Os endopoints primários incluíram a determinação da segurança e tolerabilidade de ALLO-715 e o perfil de segurança do regime de linfodepleção contendo ALLO-647. Todos os 43 pacientes relataram pelo menos um evento adverso (EA), com 88% dos pacientes tendo EAs de grau ≥3. Os EAs mais frequentes foram neutropenia em 69,8%, anemia em 55,8% e trombocitopenia em 51,2%. Foram relatadas 10 mortes durante o estudo após a administração de ALLO-775, das quais sete foram relacionadas à progressão da doença e três a casos de infecções de grau 5: pneumonia fúngica, hepatite adenoviral e sepse. Ainda, ocorreram infecções em 53,5% dos pacientes com 23,3% dos pacientes apresentando uma infecção de grau ≥3. A síndrome de liberação de citocinas (SLC) ocorreu em 24 (55,8%) pacientes, com mais casos de SLC sendo relatados em doses mais altas de ALLO-715. Em 27 pacientes que receberam DL3, 19 (70%) apresentaram SLC. Todas as ocorrências de SLC foram de grau 1 ou 2, exceto para um paciente DL3 que apresentou SLC de grau 3. Foram identificados eventos de potencial neurotoxicidade em 6 (14%) pacientes, sendo 2 (5%) eventos concomitantes com a SLC. Todos os casos foram de grau 1 ou 2 e nenhum paciente recebeu esteroides para eventos de neurotoxicidade. As reações relacionadas à infusão de ALLO-647 foram observadas em 12 (28%) pacientes, com todos os eventos sendo de grau 1 ou 2.
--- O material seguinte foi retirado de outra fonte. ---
section
variable {c : Instr} {s : State} {r : Req} {f : Frame} (hc : exec c s = spiDone s (milberQueue s.dev r f)) (hs : outOfBoot s)
include hc hs

theorem leaves_beyond (h : f.limits = false) : leaves c s (acceptAll s.dev f.head (f.body + 2) 0x06070010) :=
  leaves_of_spiDone hc (milberQueue_beyond hs.1 h) (by simpa [acceptAll] using hs.2)

variable (hlimits : f.limits = true)
include hlimits

theorem leaves_misfit (h : f.words = false) : leaves c s (frameError s.dev) :=
  leaves_of_spiDone hc (milberQueue_misfit hs.1 hlimits h) (by simpa [frameError] using hs.2)

variable (hwords : f.words = true) {k : Nat} (hk : k = f.head + f.body + 2)
include hwords hk

theorem turnedAway : TurnedAway c s r.tag k (f.crc.toNat = crc32c f.sent) := by
  subst hk
  refine ⟨fun h => ?_, fun h hfull => ?_, fun h hroom htag => ?_⟩
  · exact leaves_of_spiDone hc (milberQueue_trailer hs.1 hlimits hwords h) (by simpa [acceptWord] using hs.2)
  · exact leaves_of_spiDone hc (milberQueue_full hs.1 hlimits hwords h hfull) (by simpa [acceptWord, Dev.overload] using hs.2)
  · exact leaves_of_spiDone hc (milberQueue_tagged hs.1 hlimits hwords h hroom htag) (by simpa [acceptWord] using hs.2)

/-- A frame that passes every check joins the queue, whose requests go on. -/
theorem leaves_joined (hcrc : f.crc.toNat = crc32c f.sent)
    (hfree : s.dev.spi.queue.length < 16 ∧ s.dev.spi.queue.any (fun q => q.tag == r.tag) = false)
    (hdoc : (acceptWord (s.dev.queueReq .spi r).1 k 0).drain.undoc = false) :
    leaves c s (acceptWord (s.dev.queueReq .spi r).1 k 0).drain := by
  subst hk
  exact leaves_of_spiDone hc (milberQueue_free hs.1 hlimits hwords hcrc hfree.1 hfree.2) hdoc

end

/-- Settles O18: each queued opcode goes through the common checks with its own limits and words. -/
theorem milberRequests : Obligations.MilberRequests := by
  unfold Obligations.MilberRequests
  intro s i n tag hs
  dsimp only
  refine ⟨fun len crc e => ?_, fun len crc data => ?_, fun start count crc => ?_, fun start count crc data => ?_⟩
  · have hexec : exec (.milberRead i n tag len crc e) s = spiDone s (milberQueue s.dev _ _) := rfl
    refine ⟨leaves_beyond hexec hs, fun h => ⟨?_, ?_⟩⟩
    · exact turnedAway hexec hs h rfl rfl
    · exact leaves_joined hexec hs h rfl rfl
  · have hexec : exec (.milberWrite i n tag len data crc) s = spiDone s (milberQueue s.dev _ _) := rfl
    have hk : 4 + data.length = 2 + data.length + 2 := by omega
    refine ⟨leaves_beyond hexec hs, fun h hlen => leaves_misfit hexec hs h (by simpa using hlen), fun h hlen => ⟨?_, ?_⟩⟩
    · exact turnedAway hexec hs h (by simpa using hlen) hk
    · exact leaves_joined hexec hs h (by simpa using hlen) hk
  · have hexec : exec (.milberTableRead i n tag start count crc) s = spiDone s (milberQueue s.dev _ _) := rfl
    refine ⟨leaves_beyond hexec hs, fun h => ⟨?_, ?_⟩⟩
    · exact turnedAway hexec hs h rfl rfl
    · exact leaves_joined hexec hs h rfl rfl
  · have hexec : exec (.milberTableWrite i n tag start count data crc) s = spiDone s (milberQueue s.dev _ _) := rfl
    have hk : 5 + data.length = 3 + data.length + 2 := by omega
    refine ⟨leaves_beyond hexec hs, fun h hlen => leaves_misfit hexec hs h (by simpa using hlen), fun h hlen => ⟨?_, ?_⟩⟩
    · exact turnedAway hexec hs h (by simpa using hlen) hk
    · exact leaves_joined hexec hs h (by simpa using hlen) hk

/-! ## Frames that queue nothing -/

section
variable {d : Dev} {tag : Nat} {r : Req}

theorem fetched_of_none (whole : Bool) (h : d.spi.queue.find? (fun q => q.tag == tag) = none) :
    fetched d tag whole = d.miso (0 :: fetchWords d tag) := by
  simp only [fetched, h]

theorem fetched_of_pending (whole : Bool) (h : d.spi.queue.find? (fun q => q.tag == tag) = some r) (hr : r.done = false) :
    fetched d tag whole = d.miso (0 :: fetchWords d tag) := by
  simp [fetched, h, hr]

/-- A FETCH that ends early leaves the response in place. -/
theorem fetched_early : fetched d tag false = d.miso (0 :: fetchWords d tag) := by
  unfold fetched
  dsimp only
  split <;> simp

variable (h : d.spi.queue.find? (fun q => q.tag == tag) = some r) (hr : r.done = true)
include h hr

theorem fetched_of_aborted (habort : r.abort ≠ 0) : fetched d tag true = (d.miso (0 :: fetchWords d tag)).onSpi (fun x =>
    { x with queue := x.queue.filter (fun q => q.tag != tag), abort := r.abort, data := r.data }) := by
  simp [fetched, h, hr, habort]

theorem fetched_of_done (habort : r.abort = 0) : fetched d tag true = ((d.miso (0 :: fetchWords d tag)).onSpi (fun x =>
    { x with queue := x.queue.filter (fun q => q.tag != tag), abort := r.abort, data := r.data })).completed r.fin := by
  simp [fetched, h, hr, habort]

end

/-- Settles O16: NOP, an invalid opcode and a frame error answer alone; FETCH follows the first request of its tag. -/
theorem milberPlainFrames : Obligations.MilberPlainFrames := by
  unfold Obligations.MilberPlainFrames
  constructor
  · intro s hs
    obtain ⟨hboot, hdoc⟩ := hs
    refine ⟨?_, fun op n => ?_, ?_⟩
    · exact leaves_of_spiDone rfl rfl (by simpa using hdoc)
    · exact leaves_of_spiDone rfl (by rw [hboot]; rfl) (by simpa using hdoc)
    · exact leaves_of_spiDone rfl rfl (by simpa using hdoc)
  · intro s tag hs
    dsimp only
    refine ⟨fun h => ?_, fun r h hr => ?_, fun r h hr => ⟨?_, fun habort => ?_, fun habort => ?_⟩⟩
    · exact leaves_of_spiDone rfl (fetched_of_none true h) (by simpa using hs.2)
    · exact leaves_of_spiDone rfl (fetched_of_pending true h hr) (by simpa using hs.2)
    · exact leaves_of_spiDone rfl fetched_early (by simpa using hs.2)
    · exact leaves_of_spiDone rfl (fetched_of_aborted h hr habort) (by simpa using hs.2)
    · exact leaves_of_spiDone rfl (fetched_of_done h hr habort) (by simpa using hs.2)

/-! ## The status word (R74) -/

/-- The bit of the status word that a request with a Milber tag sets. -/
def statusBit (r : Req) : Nat := r.tag + (if r.done then 16 else 0)

theorem bit_foldl_status (q : List Req) (n j : Nat) :
    bit (q.foldl (fun n r => if r.tag < 16 then n ||| 2 ^ statusBit r else n) n) j =
      (bit n j || q.any (fun r => decide (r.tag < 16) && statusBit r == j)) := by
  induction q generalizing n with
  | nil => simp
  | cons r q ih =>
    rw [List.foldl_cons, ih, List.any_cons, ← Bool.or_assoc]
    congr 1
    by_cases htag : r.tag < 16
    · simp [htag, bit, Nat.testBit_two_pow, beq_eq_decide]
    · simp [htag]

theorem bit_statusWord (q : List Req) (j : Nat) :
    bit (statusWord q) j = q.any (fun r => decide (r.tag < 16) && statusBit r == j) :=
  (bit_foldl_status q 0 j).trans (by simp [bit])

theorem statusBit_executing {r : Req} {i : Nat} (hi : i < 16) : (decide (r.tag < 16) && statusBit r == i) = (r.tag == i && !r.done) := by
  rw [Bool.eq_iff_iff]
  cases hdone : r.done <;> simp [statusBit, hdone] <;> omega

theorem statusBit_ready {r : Req} {i : Nat} (hi : i < 16) : (decide (r.tag < 16) && statusBit r == i + 16) = (r.tag == i && r.done) := by
  rw [Bool.eq_iff_iff]
  cases hdone : r.done <;> simp [statusBit, hdone] <;> omega

/-- Settles O17: a request's bit lies in the upper half of the word once its response is ready, in the lower half before. -/
theorem milberStatusWord : Obligations.MilberStatusWord := by
  unfold Obligations.MilberStatusWord
  intro s hs
  obtain ⟨hboot, hdoc⟩ := hs
  refine ⟨?_, fun q i hi => ⟨?_, ?_⟩⟩
  · exact leaves_of_spiDone rfl (by rw [hboot]; rfl) (by simpa using hdoc)
  · simp only [bit_statusWord, statusBit_executing hi]
  · simp only [bit_statusWord, statusBit_ready hi]

end Sys2Proof.Proofs
end

section
/-!
PROOFS. SDO transfers (R49, R56, R58, R66, Table DI-6): the client's side decides whether a transfer makes a request, and of which kind.
-/
namespace Sys2Proof.Proofs
open Sys2Proof Sys2Proof.Machine

/-- With no transfer in progress the CAN queue's requests occupy its entries alone (R49). -/
theorem occupancy_idle (d : Dev) : (d.onCan (fun c => { c with sdo := none })).occupancy .can = d.canM.queue.length := rfl

/-- The CAN layer as a transfer begins and as its client side has ended: the transfer held an entry for the peak (R58). -/
def sdoHeld (d : Dev) (r : SdoReq) : Dev :=
  ((d.onCan (fun c => { c with sdo := none })).onCan (fun c => { c with sdo := some r })).queuePeak .can

def sdoBegun (d : Dev) (r : SdoReq) : Dev := (sdoHeld d r).onCan (fun c => { c with sdo := none })

/-- A transfer that ends with a code. -/
def sdoEnded (d : Dev) (code : Nat) : Dev := d.onCanM (fun x => { x with abort := code, data := [] })

theorem sdoHeld_undoc (d : Dev) (r : SdoReq) : (sdoHeld d r).undoc = d.undoc := by simp [sdoHeld]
Os principais endpoints secundários foram a taxa de resposta e a duração da resposta. Em um acompanhamento médio de 10,2 meses (IC95%: 3,8 – não alcançado), 24 de 43 pacientes (55,8%; IC95%: 39,9 – 70,9) apresentaram uma resposta, com 15 pacientes (34,9%) experimentando uma resposta parcial muito boa ou melhor. As respostas não foram observadas em pacientes recebendo DL1; 2 de 7 pacientes recebendo DL2 (28,6%), 19 de 27 pacientes recebendo DL3 (70%) e 3 de 6 pacientes recebendo DL4 (50%). Entre os pacientes tratados com 320×106 células CAR-T+ e um regime de linfodepleção baseado em fludarabina, ciclofosfamida e ALLO-647 (n = 24), 17 (70,8%) tiveram uma resposta incluindo 11 (45,8%) com resposta parcial muito boa ou melhor e 6 (25%) com uma resposta completa/resposta completa rigorosa. A duração mediana da resposta foi de 8,3 meses.
Sendo assim, os autores concluem que o ALLO-715 é a primeira terapia alogênica de células CAR T para mieloma e esses resultados iniciais do estudo UNIVERSAL fornecem evidências de viabilidade, segurança e eficácia para essa terapia celular pronta para uso como um tratamento potencial para pacientes com MM.
Referência:
1 – MAILANKODY, Sham et al. Allogeneic BCMA-targeting CAR T cells in relapsed/refractory multiple myeloma: phase 1 UNIVERSAL trial interim results. Nature Medicine, v. 29, n. 2, p. 422-429, 2023.